Birth Name: | Frederik Eduard Marie Martinus Blekman |
Birth Date: | 1839 2, df=y |
Birth Place: | Amsterdam, Netherlands |
Death Place: | Lewisham, London, United Kingdom |
Occupation: | Translator, Circus Owner |
Known For: | Japanese Village, Knightsbridge |
Tannaker Buhicrosan (タナカー・ブヒクロサン) (25 February 1839 – 10 August 1894), christened Frederik Eduard Marie Martinus Blekman, and also known as Furederikku Burekkuman, was a Dutch translator and entertainment promoter mostly in Japan and Britain, who is best remembered for operating the Japanese Village exhibition erected in Knightsbridge from 1885 to 1887.[1] [2]
Buhicrosan was born in Amsterdam on 25 February 1839, the son of Susanna Catharina née van der Hulst (born 1814) and Eduard Matthijs Nicolaas Blekman (born 1815).[3] [4] Travelling first via Australia and New Zealand, Blekman arrived in Nagasaki, Japan, in 1859, living among the foreign community in Nagasaki.[2] Still known as Blekman at the time, he was hired first by the British Legation as a Dutch translator in 1861 for the Shimonoseki area and later to represent the French in talks with the second Japanese Ambassadorial European dispatch in 1864–1866, as Dutch was the language the Japanese used to negotiate treaties with Westerners at this time. However, he caused financial strife between the French and Shogunal authorities by inflating the asking price for French warships to divert the excess payment to his trading company and was dismissed as their intermediary Dutch interpreter.[2]
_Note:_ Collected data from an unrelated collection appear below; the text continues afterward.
-- ==== Sys2Proof/Tests/Slice0.lean ====
section
/-! SUPPORT. The model's own tests: ill-formed commands, words written out from 30_encoding.md, one step on a small state for
each command with values of 95_test_vectors.md, and for each statement with hypotheses a state that meets them. -/

namespace Sys2Proof.Tests

open Host Sys2Proof.Machine

/-! ### Helpers -/

/-- The state after an outcome that goes on. -/
def after : Outcome State Fault Refusal → Option State
  | .next t => some t
  | .fault _ => none
  | .refused _ => none

/-- `len` bytes from a number, the most significant first: a hexadecimal string of the vectors. -/
def hexBytes (n len : Nat) : Bytes := (List.range len).map fun i => BitVec.ofNat 8 (n / 256 ^ (len - 1 - i))

/-- The bytes `from_`, `from_ + 1`, … -/
def countUp (from_ len : Nat) : Bytes := (List.range len).map fun i => BitVec.ofNat 8 (from_ + i)

/-- K of S0 (95_test_vectors.md section 2.1). -/
def k0 : Bytes := hexBytes 0x345c7f099d0c4adce91379b6e2e03edfd4c2fa0b874e7a5b3cf24fb11f6ed4f1 32

/-- V of S0. -/
def v0 : Bytes := hexBytes 0x976b4836a5b3d828293e26900371f2d49e5a11754c0a45c9cc4c8fe921014a03 32

/-- S0 (95_test_vectors.md section 2.1), in the default build. -/
def s0 : State :=
  { State.reset with gen := { inst := true, variant := 0, minEnt := 24, k := k0, v := v0, cnt := 0x0001000000000000 } }

/-- `s` with ARG, LEN0, LEN1 and LEN2. -/
def withOperands (arg len0 len1 len2 : Word) (s : State) : State :=
  { s with win.arg := arg, win.len0 := len0, win.len1 := len1, win.len2 := len2 }

/-- `s` with CNT. -/
def withCnt (c : BitVec 64) (s : State) : State := { s with gen.cnt := c }

/-- The operands of the INST of section 2.1: E32 and N16. -/
def instOperands (s : State) : State :=
  ((withOperands 0 32 16 0 s).storeBuf .in0 (countUp 0x00 32)).storeBuf .in1 (countUp 0x20 16)

/-- `s` about to run one host statement. -/
def about (st : HostStmt) (s : State) : State := s.loadProgram [st]

/-- `s` at micro grain. -/
def atMicro (s : State) : State := { s with host.grain := .micro }

/-- `s` in a phase of the sequencer. -/
def inPhase (p : Phase) (s : State) : State := s.goto p

/-- A build with another variant 1 and the entropy check on. -/
def otherBuild (defMin : Option Word) (debug : Bool) : Config.Build :=
  { Config.defaultBuild with variant1 := some { dl := 64, defMin := defMin }, instEntropyCheck := true, debugAccess := debug }

/-! ### WellFormed and decoding -/

/-- R121: the two commands a build without DEBUG_ACCESS does not have. -/
theorem test_illFormed_refused :
    (Instr.gens false).wellFormed false = false ∧ (Instr.gens true).wellFormed false = false ∧
      Instr.rdst.wellFormed false = false ∧ (Instr.gens true).wellFormed true = true ∧
      Instr.rdst.wellFormed true = true ∧ (Instr.inst true true 3).wellFormed false = true := by decide

/-- R110: `RES VV O P CCCC`, bit 31 on the left, one word per command. -/
theorem test_decode_bits :
    decode true 0b00000000000000000000000000000000 = .ok .nop ∧
      decode true 0b00000000000000000000000010110001 = .ok (.inst true true 2) ∧
      decode true 0b00000000000000000000000001010001 = .ok (.inst true false 1) ∧
      decode true 0b00000000000000000000000000010010 = .ok (.gen true) ∧
      decode true 0b00000000000000000000000000000011 = .ok .rsd ∧
      decode true 0b00000000000000000000000000000100 = .ok (.gens false) ∧
      decode true 0b00000000000000000000000000000101 = .ok .rdst ∧
      decode true 0b00000000000000000000000000000110 = .ok .zero := by decide

/-- The illegal words of 95_test_vectors.md section 2.9. -/
theorem test_decode_illegal :
    decode true 0x10 = .error .unusedField ∧ decode true 0x22 = .error .unusedField ∧
      decode true 0x42 = .error .unusedField ∧ decode true 0x13 = .error .unusedField ∧
      decode true 0x15 = .error .unusedField ∧ decode false 0x14 = .error .debugDisabled ∧
      decode false 0x05 = .error .debugDisabled ∧ decode true 0x07 = .error .unassignedOpcode ∧
      decode true 0x0F = .error .unassignedOpcode ∧ decode true 0x101 = .error .reservedBits := by decide

/-- The examples of R125, and its case-insensitive syntax. -/
theorem test_parse :
    (parseCommand "inst").map AsmCmd.word = some 0x01 ∧
      (parseCommand "inst sha256, pers, minent").map AsmCmd.word = some 0x31 ∧
      (parseCommand "inst v1, minent").map AsmCmd.word = some 0x61 ∧
      (parseCommand "GEN add").map AsmCmd.word = some 0x12 ∧
      (parseCommand "gens add").map AsmCmd.word = some 0x14 ∧ parseCommand "gen pers" = none := by decide

/-- R111: the four bytes of a word, in the lanes of R84; the rest is handed back. -/
theorem test_decodeBytes :
    decodeBytes true [0x12, 0x00, 0x00, 0x00, 0x05] = .ok (.gen true, [0x05]) ∧
      decodeBytes true [0x00, 0x01, 0x00, 0x00] = .error .reservedBits ∧
      decodeBytes true [0x12, 0x00, 0x00] = .error .notAWord ∧
      decodeTableWord 32 0x31 = some (.inst true true 0) ∧ decodeTableWord 32 0x07 = none := by decide

/-! ### One step of each command -/

/-- INST of section 2.1 (R202): K, V, CNT, MINENT and STATUS. -/
theorem test_inst :
    (after (exec (.inst false false 0) (instOperands State.reset))).map
      (fun t => (t.gen.k, t.gen.v, t.gen.cnt, t.gen.minEnt, t.status)) =
        some (k0, v0, 0x0001000000000000, 24, 0x6) := by decide +kernel

/-- Section 2.1, errors: variant 1 unattached, LEN0 = 257. -/
theorem test_inst_errors :
    (after (exec (.inst false false 1) State.reset)).map State.status = some 0x12 ∧
      (after (exec (.inst false false 0) (withOperands 0 257 0 0 State.reset))).map State.status = some 0x52 := by decide

/-- GEN 32 from S0 (R221): the output and K. -/
theorem test_gen :
    (after (exec (.gen false) (withOperands 32 0 0 0 s0))).map
      (fun t => (t.win.mem.readBytes 0x1000 32, t.gen.k, t.win.outLen, t.gen.cnt)) =
        some (hexBytes 0x0ffb80875a3e9022a4941a3fa1b0d3611df14e1cf651a73ce9229b9f3ad56887 32,
          hexBytes 0x55db9b6aff9a5b99a8ecb35edf3042156b08f38bc7131e961617aa92eaf6cf1d 32, 32,
          0x0000FFFFFFFFFFFF) := by decide +kernel

/-- Section 2.3, the errors of GEN: ARG = 0, ARG = 65537, P = 1 with LEN0 = 300, CNT = 0, and the priorities. -/
theorem test_gen_errors :
    (after (exec (.gen false) s0)).map State.status = some 0x56 ∧
      (after (exec (.gen false) (withOperands 65537 0 0 0 s0))).map State.status = some 0x56 ∧
      (after (exec (.gen true) (withOperands 32 300 0 0 s0))).map State.status = some 0x56 ∧
      (after (exec (.gen false) (withCnt 0 (withOperands 32 0 0 0 s0)))).map State.status = some 0x26 ∧
      (after (exec (.gen false) (withCnt 0 s0))).map State.status = some 0x56 ∧
      (after (exec (.gen false) State.reset)).map State.status = some 0x42 := by decide

/-- RSD of section 2.5 (R248): K and CNT. -/
theorem test_rsd :
    (after (exec .rsd ((withOperands 0 24 0 0 s0).storeBuf .in0 (countUp 0x40 24)))).map
      (fun t => (t.gen.k, t.gen.v, t.gen.cnt)) =
        some (hexBytes 0xcb57429cbedcee97867af0c69a3fe3fbbe8f8cc2109c60428921d7bc30b9d72e 32,
          hexBytes 0x7c8be66ca6e61b564fa2e87d1d7f002d07c18ad4af3b73c8fdf6cf4f51f32cc9 32,
          0x0001000000000000) := by decide +kernel

/-- Section 2.5, errors: LEN0 = MINENT - 1, LEN1 = 257, no instance. -/
theorem test_rsd_errors :
    (after (exec .rsd (withOperands 0 23 0 0 s0))).map State.status = some 0x36 ∧
      (after (exec .rsd (withOperands 0 24 257 0 s0))).map State.status = some 0x56 ∧
      (after (exec .rsd (withOperands 0 24 0 0 State.reset))).map State.status = some 0x42 := by decide

/-- Section 2.8: GENS without DEBUG_ACCESS raises IllegalCommand and shows nothing. -/
theorem test_gens_hidden :
    (after (exec (.gens false) { withOperands 32 0 0 0 s0 with build := otherBuild none false })).map
      (fun t => (t.win.err, t.gen, t.win.mem)) = some (.illegalCommand, s0.gen, []) := by decide

/-- GENS 1 from S0 (R227; section 2.3, n = 1): one byte of output, the K and V it leaves, DBG_CNT 0. -/
theorem test_gens :
    (after (exec (.gens false) (withOperands 1 0 0 0 s0))).map
      (fun t => (t.win.mem.readBytes 0x1000 2, t.win.mem.readBytes 0x700 32, t.win.mem.readBytes 0x740 33, t.win.dbgCntLo)) =
        some ([0x0f, 0x00], hexBytes 0x55db9b6aff9a5b99a8ecb35edf3042156b08f38bc7131e961617aa92eaf6cf1d 32,
          hexBytes 0xa12b960ce3ae61cc21a2cf7113a1dc3154a5e7409c6bd9f20e8f31f4c23e51b000 33, 0) := by decide +kernel

/-- Section 2.8: RDST from S0 shows K, V and CNT. -/
theorem test_rdst :
    (after (exec .rdst s0)).map
      (fun t => (t.win.mem.readBytes 0x700 64, t.win.mem.readBytes 0x740 32, t.win.dbgCntHi, t.win.dbgCntLo)) =
        some (k0 ++ zeros 32, v0, 0x00010000, 0) := by decide +kernel

/-- Section 2.8: ZERO gives STATUS 0x00000002 and the reset generator state. -/
theorem test_zero :
    (after (exec .zero s0)).map (fun t => (t.status, t.gen)) = some (0x2, Gen.reset) := by decide

/-- Section 2.8: NOP at the machine's step clears what an earlier GEN left, and keeps the generator state. -/
theorem test_nop :
    (after (step (about (.write 0x000 .word 0x00000000) { s0.storeBuf .out [0x0f] with win.outLen := 1 }))).map
      (fun t => (t.status, t.win.mem, t.win.outLen, t.gen)) = some (0x6, [], 0, s0.gen) := by decide

/-- FIPS 180-4 (log entry 3): each round constant is the first 32 fraction bits of the cube root of a prime, so its cube, with the
root's integer part in front, brackets the prime times 2^96. -/
theorem test_sha_constants :
    (((List.range 312).filter fun n => 1 < n && (List.range n).all fun d => d < 2 || n % d != 0).zip shaConstants).all
      (fun c => (List.range 7).any fun n =>
        (n * 2 ^ 32 + c.2.toNat) ^ 3 ≤ c.1 * 2 ^ 96 && c.1 * 2 ^ 96 < (n * 2 ^ 32 + c.2.toNat + 1) ^ 3) = true ∧
      shaConstants.length = 64 := by decide +kernel

/-- Section 2.10: CMD written while BUSY = 1 is refused. -/
theorem test_overlap_refused :
    busWrite 0x000 .word 0x2 (inPhase .genBlock s0) = .refused .writeWhileBusy := by rfl

/-- R84: a 16-bit write puts its low byte at the lower offset. -/
theorem test_lanes :
    (after (busWrite 0x400 .half 0xBBAA s0)).map (fun t => (t.win.mem.read 0x400, t.win.mem.read 0x401)) =
      some (0xAA, 0xBB) := by decide

/-- R84: a 32-bit read gives the byte at the lowest offset in bits 7:0. -/
theorem test_read_lanes :
    busRead 0x1000 .word (s0.storeBuf .out [0x01, 0x02, 0x03, 0x04]) =
      .next (0x04030201, s0.storeBuf .out [0x01, 0x02, 0x03, 0x04]) := by rfl

/-- R86, I19: misaligned accesses are refused, at the window's last bytes and on reserved locations too. -/
theorem test_misaligned :
    busRead 0x10FFE .word s0 = .refused .badAccess ∧ busRead 0x10FFF .half s0 = .refused .badAccess ∧
      busWrite 0x782 .word 0 s0 = .refused .badAccess ∧ busRead 0x780 .word s0 = .next (0, s0) := ⟨rfl, rfl, rfl, rfl⟩

/-- R153: the phases after the CHECK of a GEN with and without additional input, and of an error. -/
theorem test_phases :
    ((withOperands 33 0 0 0 s0).issue 0x02).seqCheck.seq.phase = .genBlock ∧
      ((withOperands 33 0 0 0 s0).issue 0x12).seqCheck.seq.phase = .updK0 ∧
      (s0.issue 0x02).seqCheck.seq.phase = .complete ∧
      (seqStep { inPhase .updV0 s0 with seq.udata := none, seq.uret := .genPost }).seq.phase = .cntOp := by decide

/-! ### States that meet the hypotheses of the statements -/

theorem sound_s0 : Sound s0 := ⟨by decide, by decide, by decide, by decide, by decide⟩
With a warrant out for his arrest in Japan he fled to San Francisco and began anew, putting together his first entertainment troupe in 1867, eventually going on tour. By 1871 he was in Britain as the "Professional Manager of a Japanese Troupe", lodging at Luton in Bedfordshire with and nine other Japanese people.[3] Capitalising on the craze for "all things Japan", he primarily focused on promoting his "Japanese Entertainment" performances (popularised by the San Francisco Japanese community), taking the moniker Tannaker Buhicrosan (perhaps part of Japanese Expat pidgin.[5]) Buhicrosan began to sell "Japanese products" such as umbrellas and began to demonstrate real Japanese craftsmen and their works in the show in mock-up traditional "Old Japan" style houses (a popular 19th century infantile notion of Japan) with food stalls and another "Japanese" temple attached. In 1874 Buhicrosan moved to London. In 1878 he appeared in court in Southampton in Hampshire, charged with obtaining money under false pretences, but was acquitted.[6] In 1879 he married a British-Japanese woman, Ruth Otake Buhicrosan (1851–1914), settling in Hither Lane, Lewisham, London, where they had 10 children.[2] [7] [8] [9] [10] After performances of his Japanese Troupe, Buhicrosan often gave Japanese objects to each person who attended. He sometimes offered his entertainments to workhouses free of charge, and he was known to contribute money to disaster appeals such as the Tay Bridge disaster. He stated that the goal of the Village was to raise money for a mission, led by his Japanese Christian wife, Otkesan, to help women in Japan.[11]
In premises in Milton Street, Finsbury, in December 1883 Buhicrosan 'set up The Japanese Native Village Exhibition and Trading Company Limited with a number of associates, including Cornelius B. Pare, a Japan and China merchant in the city, Ambrose Austin, a concert agent, and John Miles, a Wardour Street printer. ... Buhicrosan was to receive a salary of at least £1,000' from his new trading venture. Buhicrosan in January 1885 opened the Japanese Village in Knightsbridge, London, at Humphreys' Hall, attracting great success with 250,000 visitors in the first months, the popularity of which was boosted by Gilbert and Sullivan's comic opera hit, The Mikado, which opened in March 1885. The wood and paper village burned down in May, causing surrounding property damage and killing a Japanese wood carver. The troupe had already been engaged to appear at the 1885 International Hygiene Exhibition in Berlin's Exhibition Park. In December 1885 the village reopened in London with 'several streets of shops ... two temples and various free-standing idols, and a pool spanned by a rustic bridge'.[10] The village employed over 100 people, such as Japanese craftsmen, performers and artisans in London.[12] The novelty had worn off on the public by 1887, and the village was closed in June.
Earlier in 1887, Buhicrosan had given up his stake in the village, but he ran other Japanese villages and troupes around England until 1890.[13] He died in 1894 in Lewisham.[14]